Użyj wykresu plam rozpraszania bocznego w stosunku do żywotności, aby wyeliminować martwe komórki. I użyj wykresu rozproszenia bocznego w stosunku do CD45, aby rozróżnić główne klasy leukocytów. Dla wszystkich komórek CD45 dodatnich lub dla każdego podzbioru leukocytów będącego przedmiotem zainteresowania, zmierz aktywność fagocytozy komórkowej zależnej od przeciwciał poprzez bramkowanie markerem na komórkach dodatnich koralików na histogramie odpowiedniego kanału fluoroforowego dla sprzężonych kulek.

Następnie oblicz wyniki fagocytozy komórkowej zależnej od przeciwciał jako medianę intensywności fluorescencji komórek dodatnich przez procent całkowitego CD45 plus komórki w populacji dodatniej. Tutaj pokazano strategię bramkowania w celu wyeliminowania dubletów, gruzu i martwych komórek. Od jednego do 12% wszystkich żywych komórek to zazwyczaj leukocyty CD45-dodatnie, przy czym większość rzekomych monocytów o niskim lub średnim rozrzuceniu bocznym CD45 wydaje się być prekursorami lub niedojrzałymi komórkami, w oparciu o rozproszenie boczne w porównaniu z bramkowaniem CD45.

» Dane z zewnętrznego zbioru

/-! ### The upstream queue -/

/-- UPSTREAM_FRAME_SENT of a head that is no WARM RESET REPLY takes it out of the queue, and the freed slot goes to the first
waiting claim in the order PASS_RESULT LEFT, PASS_RESULT RIGHT, STATUS NOW, report-now. QUEUE_CLAIM_ENTRY gives one free
slot to the waiting claims in the same order. That the slot is given inside UPSTREAM_FRAME_SENT is log entry 7; that
UPSTREAM_FRAME_SENT on an empty queue and QUEUE_CLAIM_ENTRY without a waiting claim change nothing is log entry 3. -/
def Obligations.FreedSlotGoesToFirstClaim : Prop :=
  (∀ s : State, s.inReset = false → s.mgmt.queue = [] → exec .upstreamFrameSent s = .next s)
  ∧ (∀ s : State, s.inReset = false → s.claimWaits = false → exec .queueClaimEntry s = .next s)
  ∧ (∀ (s : State) (f : UpFrame) (rest : List UpFrame), s.inReset = false → s.mgmt.queue = f :: rest →
      f.warmReply = false → s.claimWaits = false →
      exec .upstreamFrameSent s = .next { s with mgmt := { s.mgmt with queue := rest } })
  ∧ (∀ (s : State) (f : UpFrame) (rest : List UpFrame), s.inReset = false → s.mgmt.queue = f :: rest →
      f.warmReply = false →
      exec .upstreamFrameSent s = exec .queueClaimEntry { s with mgmt := { s.mgmt with queue := rest } })
  ∧ ∀ s : State, s.inReset = false → s.mgmt.queue.length + s.mgmt.reserved = 3 →
      (∀ q result, s.ports.left.pass = .held q result →
        exec .queueClaimEntry s = .next
          { s with
            mgmt := { s.mgmt with queue := s.mgmt.queue ++ [.passResult .left q.chip result] }
            ports := { s.ports with left := { s.ports.left with pass := .empty } } })
      ∧ (∀ q result, (s.ports.left.pass.offer .left).isNone = true → s.ports.right.pass = .held q result →
        exec .queueClaimEntry s = .next
          { s with
            mgmt := { s.mgmt with queue := s.mgmt.queue ++ [.passResult .right q.chip result] }
            ports := { s.ports with right := { s.ports.right with pass := .empty } } })
      ∧ ((s.ports.left.pass.offer .left).isNone = true → (s.ports.right.pass.offer .right).isNone = true →
        s.mgmt.statusClaim = true →
        exec .queueClaimEntry s = .next
          { s with mgmt := { s.mgmt with
              queue := s.mgmt.queue ++ [.status (s.statusReport .statusNow)], statusClaim := false } })
      ∧ ((s.ports.left.pass.offer .left).isNone = true → (s.ports.right.pass.offer .right).isNone = true →
        s.mgmt.statusClaim = false → s.mgmt.reportClaim = true →
        exec .queueClaimEntry s = .next
          { s with mgmt := { s.mgmt with
              queue := s.mgmt.queue ++ [.status (s.statusReport .reportNow)], reportClaim := false } })

/-! ### The Frame Timebase and the output frame event -/

/-- FRAME_TIMER_EXPIRY in the Timebase: the ticks until the expiry pass, no output frame event comes less than 2000 ticks
after the last, the count is loaded with the preload from before a commit of the event, the frame counter rises by 1, and
under EXTERNAL sync the expiry is a flywheel event with SYNC_MISSING, the eighth of which makes SYNC_LOST hold. The track
entries, the held motion record and the ms clock stay. That the ticks pass with the expiry is log entry 2. -/
def Obligations.TimerExpiryInTimebase : Prop :=
  ∀ s : State, s.inReset = false →
    let ticks := max (if s.time.expiryDue = true then 0 else s.time.count + 1) (2000 - s.time.sinceEvent)
    let external := decide (natField s.bank.active 1 1 ≠ 0)
    ∃ t, exec .frameTimerExpiry s = .next t
      ∧ t.time.sinceEvent = 0 ∧ 2000 ≤ s.time.sinceEvent + ticks ∧ t.time.count = natField s.bank.active 1 0
      ∧ t.time.expiryDue = false ∧ t.time.frameCounter = s.time.frameCounter + 1#16
      ∧ t.time.msClock = s.time.msClock ∧ t.time.msTicks = s.time.msTicks + ticks
      ∧ (external = true → t.flag .syncMissing = true)
      ∧ (external = false → t.flag .syncMissing = s.flag .syncMissing)
      ∧ (s.bank.commitPending = false →
          t.time.flywheel = (if external = true then min 8 (s.time.flywheel + 1) else s.time.flywheel)
          ∧ t.time.syncLost = (s.time.syncLost || (external && decide (7 ≤ s.time.flywheel)))
          ∧ (external = true → t.time.strobeActive = s.time.strobeActive ∧ t.time.fsyncDriven = s.time.fsyncDriven)
          ∧ (external = false →
              t.time.strobeActive = decide (0 < min (natField s.bank.active 1 3) (natField s.bank.active 1 0))
              ∧ t.time.strobeLeft = min (natField s.bank.active 1 3) (natField s.bank.active 1 0)
              ∧ t.time.strobeIdle = strobeIdleLevel s.bank.active))
      ∧ t.table.tracks = s.table.tracks ∧ t.motion = s.motion ∧ t.rx = s.rx ∧ t.pending = s.pending

/-- FSYNC_EDGE: not taken under INTERNAL sync or in a direction other than the sync edge, word 2 of TIMEBASE; early with
SYNC_EARLY less than 2000 ticks after the last output frame event; otherwise an output frame event that loads the preload,
clears the flywheel and SYNC_LOST. What the blocks do at it is what they do at the same event by an expiry of the timer: a
pending commit, the blocks' decisions, the composition and the places of the STATUS frames are those of FRAME_TIMER_EXPIRY in
the same state, which differs in the time, in SYNC_MISSING with its report request, and in the ticks that pass with the
expiry (log entry 2). The STATUS frames are formed at the end of the event (log entry 12). -/
def Obligations.EdgesPaceExternalSync : Prop :=
  ∀ (edge : SyncEdge) (s : State), s.inReset = false →
    let taken : SyncEdge := if natField s.bank.active 1 2 = 0 then .rising else .falling
    (natField s.bank.active 1 1 = 0 ∨ edge ≠ taken → exec (.fsyncEdge edge) s = .next s)
    ∧ (natField s.bank.active 1 1 ≠ 0 → edge = taken → s.time.sinceEvent < 2000 →
        exec (.fsyncEdge edge) s = .next (s.raise Flag.syncEarly.mask))
    ∧ (natField s.bank.active 1 1 ≠ 0 → edge = taken → 2000 ≤ s.time.sinceEvent →
        ∃ t u, exec (.fsyncEdge edge) s = .next t ∧ exec .frameTimerExpiry s = .next u
          ∧ t.time.count = natField s.bank.active 1 0 ∧ t.time.sinceEvent = 0 ∧ t.time.flywheel = 0
          ∧ t.time.syncLost = false ∧ t.time.frameCounter = s.time.frameCounter + 1#16
          ∧ t.time.msClock = s.time.msClock ∧ t.time.msTicks = s.time.msTicks
          ∧ t.flag .syncMissing = s.flag .syncMissing
          ∧ t.table.tracks = s.table.tracks ∧ t.motion = s.motion ∧ t.rx = s.rx ∧ t.pending = s.pending
          ∧ t.inReset = false ∧ t.link = u.link ∧ t.bend = u.bend ∧ t.table = u.table ∧ t.windows = u.windows
          ∧ t.composer = u.composer ∧ t.segments = u.segments ∧ t.ports = u.ports ∧ t.bank = u.bank
          ∧ t.sup = { u.sup with lowreqHeld := s.sup.lowreqHeld }
          ∧ t.time.strobeActive = u.time.strobeActive ∧ t.time.strobeIdle = u.time.strobeIdle
          ∧ t.time.fsyncDriven = u.time.fsyncDriven
          ∧ (∀ f, f ≠ .syncMissing → t.flag f = u.flag f)
          ∧ { t.mgmt with queue := u.mgmt.queue, sticky := u.mgmt.sticky, reportRequest := u.mgmt.reportRequest } = u.mgmt
          ∧ t.mgmt.queue.length = u.mgmt.queue.length
          ∧ (t.mgmt.reportRequest = true → u.mgmt.reportRequest = true)
          ∧ (s.bank.commitPending = false → t.mgmt.reportRequest = false)
          ∧ (s.composer.inFlight = none → s.claimLaw = true →
              let used := s.mgmt.queue.length + s.mgmt.reserved
              let now := s.mgmt.reportRequest && decide (used < 4)
              let period := natField t.bank.active 1 5
              let due := decide (period ≠ 0 ∧ (s.time.frameCounter + 1#16).toNat % period = 0)
              let periodic := due && decide (used + (if now = true then 1 else 0) < 4)
              t.mgmt.queue = s.mgmt.queue ++ (if now = true then [.status (t.statusReport .reportNow)] else [])
                ++ (if periodic = true then [.status (t.statusReport .periodic)] else [])))

/-- STROBE_END returns FSYNC to its idle level after the ticks left of the pulse, and does nothing without a pulse;
MS_CLOCK_TICK advances the ms clock by one, modulo 2 to the power 32, after the ticks left of its 1000 (log entry 2). That
STROBE_END without a pulse changes nothing is log entry 3. -/
def Obligations.StrobeEndAndMsTick : Prop :=
  (∀ s : State, s.inReset = false → s.time.strobeActive = false → exec .strobeEnd s = .next s)
  ∧ (∀ s : State, s.inReset = false → s.time.strobeActive = true →
      ∃ t, exec .strobeEnd s = .next t
        ∧ t.time = { s.time with
            count := s.time.count - s.time.strobeLeft
            expiryDue := s.time.expiryDue || decide (s.time.count < s.time.strobeLeft)
            sinceEvent := s.time.sinceEvent + s.time.strobeLeft
            strobeActive := false, strobeLeft := 0
            msTicks := s.time.msTicks + s.time.strobeLeft }
        ∧ t.time.fsyncLevel = (if s.time.fsyncDriven = true then some s.time.strobeIdle else none)
        ∧ t.sup = { s.sup with lowreqHeld := s.sup.lowreqHeld.map (· + s.time.strobeLeft) }
        ∧ { t with time := s.time, sup := s.sup } = s)
  ∧ ∀ s : State, s.inReset = false →
      ∃ t, exec .msClockTick s = .next t
        ∧ t.time = { s.time with
            count := s.time.count - (1000 - s.time.msTicks)
            expiryDue := s.time.expiryDue || decide (s.time.count < 1000 - s.time.msTicks)
            sinceEvent := s.time.sinceEvent + (1000 - s.time.msTicks)
            strobeLeft := s.time.strobeLeft - (1000 - s.time.msTicks)
            msClock := s.time.msClock + 1#32
            msTicks := s.time.msTicks - 1000 }
        ∧ t.sup = { s.sup with lowreqHeld := s.sup.lowreqHeld.map (· + (1000 - s.time.msTicks)) }
        ∧ { t with time := s.time, sup := s.sup } = s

Rzekome granulocyty definiuje się jako komórki pośrednie CD45 o wysokim rozrzucie bocznym. Pomiar aktywności ADCP świeżo wyizolowanych komórek mleka kobiecego przy użyciu ludzkiego przeciwciała monoklonalnego swoistego dla HIV w ciągu jednego miesiąca po porodzie ujawnia, że leczenie inhibitorem aktyny cytochalazyną D i/lub przeciwciałami blokującymi receptor Fc przed inkubacją kulkami sprzężonymi z antygenem związanym z przeciwciałami powoduje aktywność ADCP równą lub niższą niż obserwowana w obecności przeciwciała kontrolnego. Wynik ADCP określony dla całkowitej liczby komórek CD45 dodatnich jest zwykle od 25 do 35 razy wyższy od poziomów tła, zdefiniowanych za pomocą kontroli negatywnej, przeciwciała monoklonalnego anty-wąglika.

Każda próbka mleka matki jest wyjątkowa, a niektóre granulki mogą być trudne do zauważenia. Ponadto populacje leukocytów, a tym samym wyniki ADCP, mogą się znacznie różnić w zależności od próbki.